方才遭遇的土着袭击和虫潮,虽然被他们联手击退,但也让三人的状态雪上加霜。杨延德肋下的伤口血流不止,脸色苍白得吓人。杨延昭腿伤恶化,几乎无法独立行走。就连阿沅,气息也比之前急促了几分,连续施展神妙箭术对她的消耗显然不小。
“必须……尽快找个地方……处理伤口。”杨延德喘着粗气,声音嘶哑,豆大的汗珠从额头滚落。他知道自己快到极限了。
阿沅点了点头,目光投向古道前方:“再坚持一下,前方似乎有个废弃的驿站遗迹,或许可以暂避。”
果然,前行不过百余步,迷雾中隐约出现了一片坍塌的建筑轮廓。残垣断壁间,还能看到一些朽烂的木柱和破碎的瓦砾,显示着这里曾有人类活动的痕迹。
三人小心翼翼地进入这片废墟,找了一间相对完好的、只剩三面墙的破屋角落停下。杨延德再也支撑不住,靠着断墙滑坐在地,剧烈地咳嗽起来,指缝间渗出暗红的血沫。杨延昭也瘫坐在他身旁,脸色灰败。
阿沅迅速检查了一下杨延德的伤势,眉头紧锁。她取出银针,手法娴熟地封住他肋部几处大穴,暂时减缓血流,又敷上特效的金疮药。但伤口太深,失血过多,并非简单处理就能痊愈。
“我需要干净的水清洗伤口。”阿沅站起身,目光扫过废墟,“你们在此等候,不要出声,我很快回来。”

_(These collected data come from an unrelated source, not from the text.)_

/-- A good flit's acknowledgement, credit returns and key phase take effect. -/
def portControl (s : State) (n : Nat) (f : List Byte) : State :=
  let w1 := flitW1 f
  let s := modPort s n fun p =>
    let left := afterAck (flitAck f) p.replay
    { p with
      acked := flitAck f
      replays := if left.length < p.replay.length then 0 else p.replays
      replay := left
      credits := addCredit (addCredit p.credits (bits w1 63 61) (bits w1 60 51)) (bits w1 50 48) (bits w1 47 38) }

  let s := if flitNak f then resend s n else s
  if 32 ≤ (getPort s n).replays then losePort s n else portFlush s n

/-- SHROUD_FLIT_RECEIVED: CRC and tag, then order, acknowledgement and credits; the packets it carries come as commands
of their own. -/
def execShroudFlitReceived (port : Fin 18) (flit : List Byte) (tagOk : Bool) (s : State) : Result :=
  .next <|
    let n := port.val
    let p := getPort s n
    if !halyard s || p.state < 3 || 5 < p.state then s
    else if !flitGood flit then
      askReplay (portError (modPort s n fun p => { p with badCrc := p.badCrc + 1 }) n) n
    else if p.protect = 1 && p.keyState = 2 && !tagOk then
      askReplay (portError (modPort s n fun p => { p with tagFails := p.tagFails + 1 }) n) n
    else if sflitBad flit then losePort s n
    else
      let next := (p.rxLast + 1) % 4096
      if flitSeq flit ≠ next then askReplay s n
      else
        let s := modPort s n fun p => { p with nakWait := false, rxLast := if flitIdle flit then p.rxLast else next }
        portControl s n flit

/-! ## Bring-up (R276) -/

/-- Initial credits of a port (table "Shroud classes and initial credits per virtual lane"). -/
def portCredits : List Nat := [1024, 1024, 1024, 1024, 512, 512, 64, 64]

/-- A port is up: traffic flows, and the manager learns. -/
def portUp (s : State) (n : Nat) : State :=
  let s := modPort s n fun p => { p with failures := 0 }
  portFlush (portEvent (portState s n 5) 2 n) n

/-- Begin a key exchange on a port: this end sends its chain and its OFFER (R274, R275). -/
def keyStart (s : State) (n : Nat) : State :=
  let p := getPort s n
  let next := !p.kph
  let offer := Config.offerOf n next
  let s := modPort s n fun p => { p with
    keyState := if p.state = 5 then p.keyState else 1
    chain := []
    chainLen := 0
    chainGood := false
    offerIn := none
    offerOut := some offer
    confirmIn := false
    confirmOut := false
    kphNext := next }
  emits s [.keyx n 1, .keyx n 2]

/-- Identities are exchanged: recorded, and the port keys or comes up. -/
def portIdent (s : State) (n : Nat) (i : PortIdent) : State :=
  let s := modPort s n fun p => { p with partner := i.device.toNat, partnerPort := i.port.toNat }
  let s := noteGen s i.gen.toNat
  if (getPort s n).protect = 1 then keyStart (portState s n 4) n else portUp s n

/-- A stage overran: the port trains again, and reads failed after the third time. -/
def portOverrun (s : State) (n : Nat) : State :=
  let k := (getPort s n).failures + 1
  let s := modPort (portClear s n) n fun p => { p with failures := k }
  portState s n (if 3 ≤ k then 7 else 2)

/-- Credits have been granted on a port. -/
def portReady (p : Port) : Bool := p.credits = portCredits
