-- ==== Sys2Proof/Machine/Keys.lean ====
section
/-! DEFINITION. Key exchange on a Shroud port (R273 to R275). The P-384, HMAC and certificate engines are constants of
`Config`. -/

namespace Sys2Proof.Machine

/-- An exchange is in progress on a port. -/
def keyOpen (p : Port) : Bool := p.offerOut.isSome

/-- An exchange fails: a port that requires protection carries no traffic and reads refused (R274). -/
def keyFail (s : State) (n : Nat) : State :=
  let s := modPort s n fun p => { p with
    keyState := 3
    chain := []
    chainLen := 0
    chainGood := false
    offerIn := none
    offerOut := none
    confirmIn := false
    confirmOut := false }
  alarm (portState s n 6) 13

/-- An exchange is complete once this end has sent CONFIRM and verified the partner's: the new phase is in force. -/
def keyCheck (s : State) (n : Nat) : State :=
  let p := getPort s n
  if p.confirmIn && p.confirmOut then
    modPort s n fun p => { p with
      keyState := 2
      exchanges := p.exchanges + 1
      kph := p.kphNext
      flits := 0
      chain := []
      chainLen := 0
      chainGood := false
      offerIn := none
      offerOut := none
      confirmIn := false
      confirmOut := false }
  else s

/-- A KEYX packet reaches its port: a reserved field fails the exchange, and the first of a partner's exchange on a port
that is up begins this end's. -/
def keyMsg (n : Nat) (sport : BitVec 5) (res : Bool) (payload : List Byte) (f : State → State) (s : State) : Result :=
  .next <|
    let p := getPort s n
    if !halyard s || p.protect ≠ 1 || !(p.state = 4 || p.state = 5) then s
    else if res || 17 < sport.toNat || payload.length ≠ 192 then keyFail s n
    else f (if keyOpen p then s else keyStart s n)

/-- The chain's bytes, once every chunk is here. -/
def chainBytes (p : Port) : Option (List Byte) :=
  if p.chainLen ≠ 0 && p.chain.length = p.chainLen then some (p.chain.flatMap Prod.snd) else none

/-- CHAIN: a chunk of the partner's certificates; the whole chain must lead to the root the ROM names. -/
def execKeyxChain (port : Fin 18) (chunk nchunk : Byte) (sport : BitVec 5) (_kph res : Bool) (payload : List Byte) (s : State) :
    Result :=
  keyMsg port sport (res || nchunk = 0 || nchunk.toNat ≤ chunk.toNat) payload (fun s =>
    let s := modPort s port fun p => { p with chain := tput p.chain chunk.toNat payload, chainLen := nchunk.toNat }
    match chainBytes (getPort s port) with
    | none => s
    | some c => if Config.chainVerifies c then modPort s port fun p => { p with chainGood := true } else keyFail s port) s

/-- OFFER: the partner's ephemeral key, signed by the identity key of its chain; this end then sends CONFIRM. -/
def execKeyxOffer (port : Fin 18) (sport : BitVec 5) (_kph res : Bool) (payload : List Byte) (s : State) : Result :=
  keyMsg port sport res payload (fun s =>
    match (getPort s port).chainGood, chainBytes (getPort s port) with
    | true, some c =>
      if Config.offerVerifies c payload then
        keyCheck (emit (modPort s port fun p => { p with offerIn := some payload, confirmOut := true }) (.keyx port 3)) port
      else keyFail s port
    | _, _ => keyFail s port) s

/-- CONFIRM: the partner's code over both OFFERs; its unused bytes are zero. -/
def execKeyxConfirm (port : Fin 18) (sport : BitVec 5) (_kph res : Bool) (payload : List Byte) (s : State) : Result :=
  keyMsg port sport (res || !((payload.drop 48).all fun b => b = 0)) payload (fun s =>
    match (getPort s port).offerIn, (getPort s port).offerOut with
    | some i, some o =>
      if Config.confirmVerifies i o (payload.take 48) then keyCheck (modPort s port fun p => { p with confirmIn := true }) port
      else keyFail s port
    | _, _ => keyFail s port) s

/-- KEY_EXCHANGE_TIMEOUT (R274): an exchange is not complete within 100 ms. -/
def execKeyExchangeTimeout (port : Fin 18) (s : State) : Result :=
  .next (if halyard s && keyOpen (getPort s port) then keyFail s port else s)

/-- KEY_EXCHANGE_RETRY (R274): a refused port tries again every 1 s. -/
def execKeyExchangeRetry (port : Fin 18) (s : State) : Result :=
  .next (if halyard s && (getPort s port).state = 6 then keyStart (portState s port 4) port else s)

/-- REKEY (R274): the flits between exchanges have been sent, or the manager asks; the old phase serves meanwhile. -/
def execRekey (port : Fin 18) (s : State) : Result :=
  .next <|
    let p := getPort s port
    if halyard s && p.state = 5 && p.protect = 1 && p.keyState = 2 && !keyOpen p then keyStart s port else s

end Sys2Proof.Machine
end

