-- ==== Sys2Proof/Machine/Links.lean ====
section
/-! DEFINITION. The root PLLs, the position probe and the Ratline links: training, negotiation, flits, the sideband,
recalibration and errors (R9 to R20, R227 to R252). -/

namespace Sys2Proof.Machine

/-! ## Ends of links -/

/-- Links a die terminates. -/
def linksOfDie (d : Nat) : List Nat := if d = 4 then [0, 1, 2, 3] else [d, 4 + d, 4 + (d + 3) % 4]

/-- The die at an end of a link: the Loam, or clockwise-sending, end first. -/
def endDie (n : Nat) (far : Bool) : Nat := if far then (linkEnds n).2 else (linkEnds n).1

/-- Logical port of a link's end on its die (table "Unit classes"). -/
def endPort (n : Nat) (far : Bool) : Nat := if n < 4 then (if far then n else 0) else (if far then 2 else 1)

def unitModule (n : Nat) (far : Bool) (m : Nat) : Nat := unitId (endDie n far) 6 (64 * endPort n far + m)

/-- Modules of a link in each direction (R227). -/
def moduleCount (n : Nat) : Nat := if n < 4 then 50 else 40

def modKey (far : Bool) (m : Nat) : Nat := 64 * b2n far + m
def getMod (s : State) (n : Nat) (far : Bool) (m : Nat) : Module := tget (getLink s n).mods (modKey far m) {}
def modMod (s : State) (n : Nat) (far : Bool) (m : Nat) (f : Module → Module) : State :=
  modLink s n fun l => { l with mods := tmod l.mods (modKey far m) {} f }

/-- Start-up is in progress, or the domain retrains its links. -/
def trains (s : State) : Bool :=
  match s.life with
  | .starting => true
  | .usable => true
  | .failed => true
  | _ => false

/-- A failure of a link: at start-up the dies at both ends record it (R13); later it is a link lost (R16, R181). -/
def linkFails (s : State) (n code : Nat) : State :=
  match s.life with
  | .starting => failDies s [(linkEnds n).1, (linkEnds n).2] code
  | .usable => domainDown s 2 n
  | _ => s

/-! ## Readiness of dies (R14) -/

def firmwareGood (s : State) : Bool := s.sec.boot = 2 || s.sec.boot = 3

def dieReady (s : State) (d : Nat) : Bool :=
  let x := getDie s d
  x.clocks && (linksOfDie d).all (linkActive s) && (if d = 4 then firmwareGood s else x.position < 4)

/-- Dies whose own start-up is complete read so; with every die ready the Monitor stage follows. -/
def readyCheck (s : State) : State :=
  monitorStage (each s (List.range 5) fun s d =>
    if (getDie s d).startState = 0 && dieReady s d then modDie s d fun x => { x with startState := 1 } else s)

/-! ## Root PLLs (R10, R11, R17, R18, R20) -/

/-- ROOT_PLL_LOCK: a die's root locks for the first time; its timer starts from zero, straps are latched, links train. -/
def execRootPllLock (d : Fin 5) (loc : BitVec 3) (s : State) : Result :=
  .next <|
    let x := getDie s d
    let powered : Bool := match s.life with | .unpowered => false | .tripped => false | _ => true
    if !powered || x.everLocked then s
    else
      let s := modDie s d fun x => { x with
        everLocked := true
        clocks := true
        timer := 0
        straps := if d.val = 4 then 0 else loc.toNat
        position := if d.val = 4 then 4 else x.position }
      each s (linksOfDie d) fun s n => modLink s n fun l => if l.state = 0 then { l with state := 1 } else l

/-- PLL_LOCK_TIMEOUT (R13, R418): a Loam die's root has not locked 400 ms after T0; the Spar die's leaves silence. -/
def execPllLockTimeout (d : Fin 5) (s : State) : Result :=
  .next <|
    let starts : Bool := match s.life with | .starting => true | _ => false
    if (getDie s d).everLocked || !starts || d.val = 4 then s
    else failDies (modDie s d fun x => { x with lost := true }) [d.val] 6

/-- LOSS_OF_LOCK (R18, R181): a die's clocks stop, its links are lost, and the domain goes down naming the lowest. -/
def execLossOfLock (d : Fin 5) (s : State) : Result :=
  .next <|
    if !(getDie s d).clocks then s
    else
      let ref := if d.val = 4 then 0 else d.val
      let runs := domainRuns s
      let s := modDie s d fun x => { x with lockLosses := x.lockLosses + 1 }
      let s := each s (linksOfDie d) fun s n => modLink s n fun l => if l.state = 6 then { l with state := 9 } else l
      let s := if runs then domainFalls s 2 ref else each s (linksOfDie d) fun s n => retrainLink s n true
      modDie s d fun x => { x with clocks := false }

/-- PLL_RELOCK (R18): the clocks run again, and the timer goes on from its value. -/
def execPllRelock (d : Fin 5) (s : State) : Result :=
  .next <|
    let x := getDie s d
    let powered : Bool := match s.life with | .unpowered => false | .tripped => false | _ => true
    if !powered || !x.everLocked || x.clocks || x.lost then s
    else
      let s := modDie s d fun x => { x with clocks := true }
      each s (linksOfDie d) fun s n => modLink s n fun l => if l.state = 9 then { l with state := 1 } else l

/-! ## Position probe (R9 to R12) -/

/-- Port map value of a position (table "Physical Ratline interface to logical port, by position"). -/
def portMapOf (pos : Nat) : Nat :=
  match pos with
  | 0 => 0x24
  | 1 => 0x12
  | 2 => 0x24
  | _ => 0x09

/-- Role of a physical interface under a port map: 0 Inner, 1 Clockwise, 2 Counterclockwise, 3 none. -/
def roleOf (map phy : Nat) : Nat := map / 4 ^ phy % 4

/-- Identities exchanged on both ends of a link in its identity stage: the capability stage follows (R241). -/
def identCheck (s : State) (n : Nat) : State :=
  modLink s n fun l => if l.state = 3 && l.identA.isSome && l.identB.isSome then { l with state := 4 } else l

/-- Record an end's identity, as its partner received it. -/
def identPut (s : State) (n : Nat) (fromFar : Bool) (v : Nat) : State :=
  identCheck (modLink s n fun l => if fromFar then { l with identB := some v } else { l with identA := some v }) n

/-- A Loam die receives a Spar answer on an interface (R10, R11, R13). -/
def sparAnswer (s : State) (d phy port : Nat) : State :=
  let x := getDie s d
  if x.answered.contains phy then identPut s d true port
  else
    let s := modDie s d fun x => { x with answered := x.answered ++ [phy] }
    if !x.answered.isEmpty then (match s.life with | .starting => failDies s [d] 3 | _ => s)
    else
      let s := modDie s d fun x => { x with position := port }
      if roleOf (portMapOf port) phy ≠ 0 || 3 < port then (match s.life with | .starting => failDies s [d] 8 | _ => s)
      else
        let s := modDie s d fun x => { x with portMap := portMapOf port, strapWarn := x.straps ≠ port }
        let s := if x.straps ≠ port then alarm s 2 else s
        identPut s d true port

/-- A ring partner's position arrives: it must be the neighbour that the own position calls for (R12). -/
def ringIdent (s : State) (d phy pos : Nat) : State :=
  let x := getDie s d
  if 3 < x.position || 3 < pos then s
  else
    match roleOf x.portMap phy with
    | 1 =>
      let n := 4 + x.position
      if pos = (x.position + 1) % 4 then identPut s n true pos
      else linkFails (emits (modLink s n fun l => { l with state := 7 }) [.ctl n false 4 1, .ctl n true 4 1]) n 4
    | 2 =>
      let n := 4 + (x.position + 3) % 4
      if pos = (x.position + 3) % 4 then identPut s n false pos
      else linkFails (emits (modLink s n fun l => { l with state := 7 }) [.ctl n false 4 1, .ctl n true 4 1]) n 4
    | _ => s

/-- IDENT: received by a die on a physical interface; on the Spar die, on an Inner port site. -/
def execIdent (d : Fin 5) (phy : Fin 4) (spar : Bool) (port : Byte) (_rev : W16) (s : State) : Result :=
  .next <|
    if !(getDie s d).clocks || !trains s then s
    else if d.val = 4 then (if spar then s else identPut s phy false port.toNat)
    else if phy.val = 3 then s
    else if spar then sparAnswer s d phy port.toNat
    else ringIdent s d phy port.toNat

/-- POSITION_PROBE_TIMEOUT (R13): no Spar answer within 200 ms of lock. -/
def execPositionProbeTimeout (d : Fin 4) (s : State) : Result :=
  .next <|
    let x := getDie s d
    match s.life with
    | .starting => if x.everLocked && x.answered.isEmpty then failDies s [d.val] 2 else s
    | _ => s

说完,她身影一晃,便悄无声息地融入了周围的迷雾之中。
破屋内,只剩下杨延德和杨延昭兄弟二人。沉重的喘息声在死寂中格外清晰。
“五哥……你怎么样?”杨延昭看着兄长惨白的脸,声音带着哭腔。
“死……死不了……”杨延德勉强扯出一个笑容,却比哭还难看,“妈的……这次……真是栽大了……七郎也不知道……”
提到杨延,两人的心情都更加沉重。
就在这时,一阵极其细微的、仿佛衣物摩擦的窸窣声,从破屋另一侧的残垣后传来!
有人!
杨延德瞬间绷紧了神经,强忍剧痛,抓起了身边的熟铜棍。杨延昭也屏住呼吸,紧张地望了过去。
难道还有土着埋伏?或是“夜枭”的杀手追来了?
然而,接下来传入耳中的,却是一个压得极低、带着某种地方口音的、略显耳熟的男人声音:
“……确认了吗?真是……杨七郎?”
杨延德和杨延昭浑身剧震,瞳孔骤然收缩!这个声音……!
紧接着,另一个略显尖细的声音响起,带着谄媚和肯定:
“千真万确!刘都头!小的亲眼所见,虽然隔得远,但他那杆枪,还有那身破烂战袄,绝不会错!他被那怪鸟抓走,往涧里去了!”
刘都头?!!
杨延德脑海中如同惊雷炸响!他想起来了!这是潘仁美麾下,一个名叫刘继的步军都头!一个平日里看似憨厚、对他们杨家也还算客气的军官!他怎么会在这里?!而且,听他话里的意思,他早就知道七郎在黑风山,甚至……可能在暗中监视?!
一股冰寒彻骨的凉意,瞬间从两人的脚底直冲天灵盖!
内奸!军中真的有内奸!而且就在潘仁美的麾下!
“哼!算那小子命大,居然被‘星宫’的人截了胡!”那被称为刘都头的声音带着一丝不甘和忌惮,“不过,坠龙涧那地方,有死无生!他进去了也别想活着出来!我们的任务,是确保杨家其他人,尤其是杨业那几个儿子,一个都不能活着回到汴京!”
确保杨家其他人一个都不能活着回去!
这话如同淬毒的匕首,狠狠刺穿了杨延德和杨延昭的心脏!愤怒、背叛、难以置信的情绪如同岩浆般喷涌而出!杨延德死死攥着熟铜棍,指甲几乎嵌进棍身,牙龈咬得咯咯作响,才强忍着没有立刻冲出去拼命!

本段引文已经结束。